Manchester council says inflation and Brexit have pushed budget up to £130m
The cost of Laing O’Rourke’s scheme to build a new arts venue in Manchester has gone up by close to 20%.
In a council report to be presented to its resources and governance scrutiny committee later today, the authority says the cost of the Factory project has risen from £111.65m to £130.62m.
It said the original budget had been set in 2015 but blamed today’s 17% hike on construction inflation which had been running at approximately 3% a year since then.
It added: “There is a degree of uncertainty in the construction market arising out of Brexit, this has caused risks in particular packages where components are bought from Europe (Facades, MEP) and the aim for these particular works packages is buy now and eliminate further uncertainty.
“In contrast, the speciality stage engineering and theatre packages are being tendered later to avoid sub-contractors adding Brexit related premiums at this stage. The increase in inflation has added £5.5m to the construction costs of the project.”
The report confirmed the detailed design was due to complete in the next two months, with the remaining works packages set to be progressively put to market between now and next September.
The report said a review of the project had looked at reducing the size of the building as a way to achieve the previous budget but it concluded that such a move would have “further delayed the opening date” – originally 2019 and now 2021 – and would have “fundamentally undermined and devalued the integrity and concept” of the scheme.
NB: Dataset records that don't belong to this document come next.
/-! ## The expiry of a cycle timer (R53, R55) -/

/-- A cycle start of a line whose transaction is not between attempts, from its accounting. -/
theorem exec_cycleStart (n : LineId) (s Y : State) (c : CycleCase) (E : Vector Entry 64) (ed : Word) (N : List Post) (hx : expires s n)
    (hcase : (s.line n).expiryCase = c) (hc : c ≠ .startOfRunning)
   (hacc : (s.loadTimer n ((s.line n).cycnum + 1)).cycleAccounting n (s.line n).cycnum c = (Y, N))
   (hY : Y = { s.setLine n (timedLine (s.line n)) with entries := E, edges := ed }) :
   exec (.cycleStart n) s = .next ((State.flush [N] { s.setLine n (breakBegun (cycleOpened (s.line n))) with
      entries := E, edges := ed ||| cycleStartBit n, stations := (s.stationsCycleStart n).stations }).releaseDeferred n) := by
  obtain ⟨h1, h2, h3, h4, h6⟩ := hx
  have hex : exec (.cycleStart n) s = .next ((s.loadTimer n ((s.line n).cycnum + 1)).startCycle n (s.line n).cycnum c) := by
    simp only [exec, execCycleStart, h1, h2, h3, and_self, if_true, expireTimer, hcase]
  rw [hex]
  have yl : Y.line n = timedLine (s.line n) := by rw [hY]; cases n <;> rfl
  have hho : (Y.openCycle n).startHandOver n c = ({ Y.setLine n (handedLine (Y.line n)) with
      edges := Y.edges ||| cycleStartBit n, stations := (Y.stationsCycleStart n).stations }, []) := by
    rw [← cycleHandOver_eq n Y (by rw [yl]; exact h6)]
    unfold startHandOver
    cases c <;> first | rfl | exact absurd rfl hc
  obtain ⟨Z, hZ⟩ : ∃ Z : State, Z = { Y.setLine n (handedLine (Y.line n)) with
      edges := Y.edges ||| cycleStartBit n, stations := (Y.stationsCycleStart n).stations } := ⟨_, rfl⟩
  rw [← hZ] at hho
  have hZl : Z.line n = cycleOpened (s.line n) := by
    have : Z.line n = handedLine (Y.line n) := by rw [hZ]; cases n <;> rfl
    rw [this, yl]; rfl
  rw [startCycle_waiting n _ c _ Y Z N [] hacc hho (by rw [hZ, hY]; cases n <;> exact h1) (by
    rw [hZl]
    by_cases hi : (s.line n).engine = .idle
    · left
      obtain ⟨hb, ha⟩ := h4 hi
      unfold breakBegun
      rw [if_pos ⟨hb, by simp [cycleOpened, ha], .inl hi⟩]
      simp
    · left
      have := (breakBegun_frame (cycleOpened (s.line n))).2.2.2.2.2
      rcases this with h | h
      · rw [h]; exact hi
      · rw [h]; simp)]
  congr 2
  rw [hZl, hZ, hY]
  cases n <;> rfl

theorem releaseDeferred_handedOver (n : LineId) (s X : State) (l : Line) (E : Vector Entry 64) (ed : Word) (hX : X
    = { s.setLine n l with entries := E, edges := ed, stations := (s.stationsCycleStart n).stations }) :
   cycleHandedOver n s (X.releaseDeferred n) := by
  apply State.cycleHandedOver_of n s _ s rfl
  · rw [hX]; rfl
  · apply releaseDeferred_after
    · rw [hX]
    · intro k; rw [hX]; cases n <;> rfl

theorem handedOver_offerNotice (n : LineId) (s X : State) (e : Event) (h : cycleHandedOver n s X) : cycleHandedOver n s
    (X.offerNotice e) := by
  unfold cycleHandedOver at h ⊢
  simpa only [offerNotice_station, offerNotice_slot] using h

theorem cycleStart_online (x : Station) (hx : x.health = .online ∨ x.health = .degraded) : x.cycleStart
    = { x with age := satInc x.age } := by
  unfold Station.cycleStart Station.countdown; rcases hx with h | h <;> simp [h]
The report also confirmed that the management contract with Laing O’Rourke had been executed, marking the end of the pre-construction phase and the commencement of the main works.
The city council’s executive will discuss the increased project costs next week, and any recommendation to increase the capital budget would go before a full council meeting at the end of the month.
Original proposals from project architect Rem Koolhaas’ practice, OMA, included a 2,300 standing-capacity theatre and a separate 5,000-capacity warehouse space for “immersive” events on part of the former Granada TV studios site.
Although the scheme cleared planning in January last year, a revised design for the venue, named in honour of the city’s legendary Factory Records label – home to Joy Division/New Order, Happy Mondays and others, was subsequently approved with reduced theatre capacity.
OMA beat a high-profile shortlist including Zaha Hadid and Rafael Vinoly to win the project in 2015.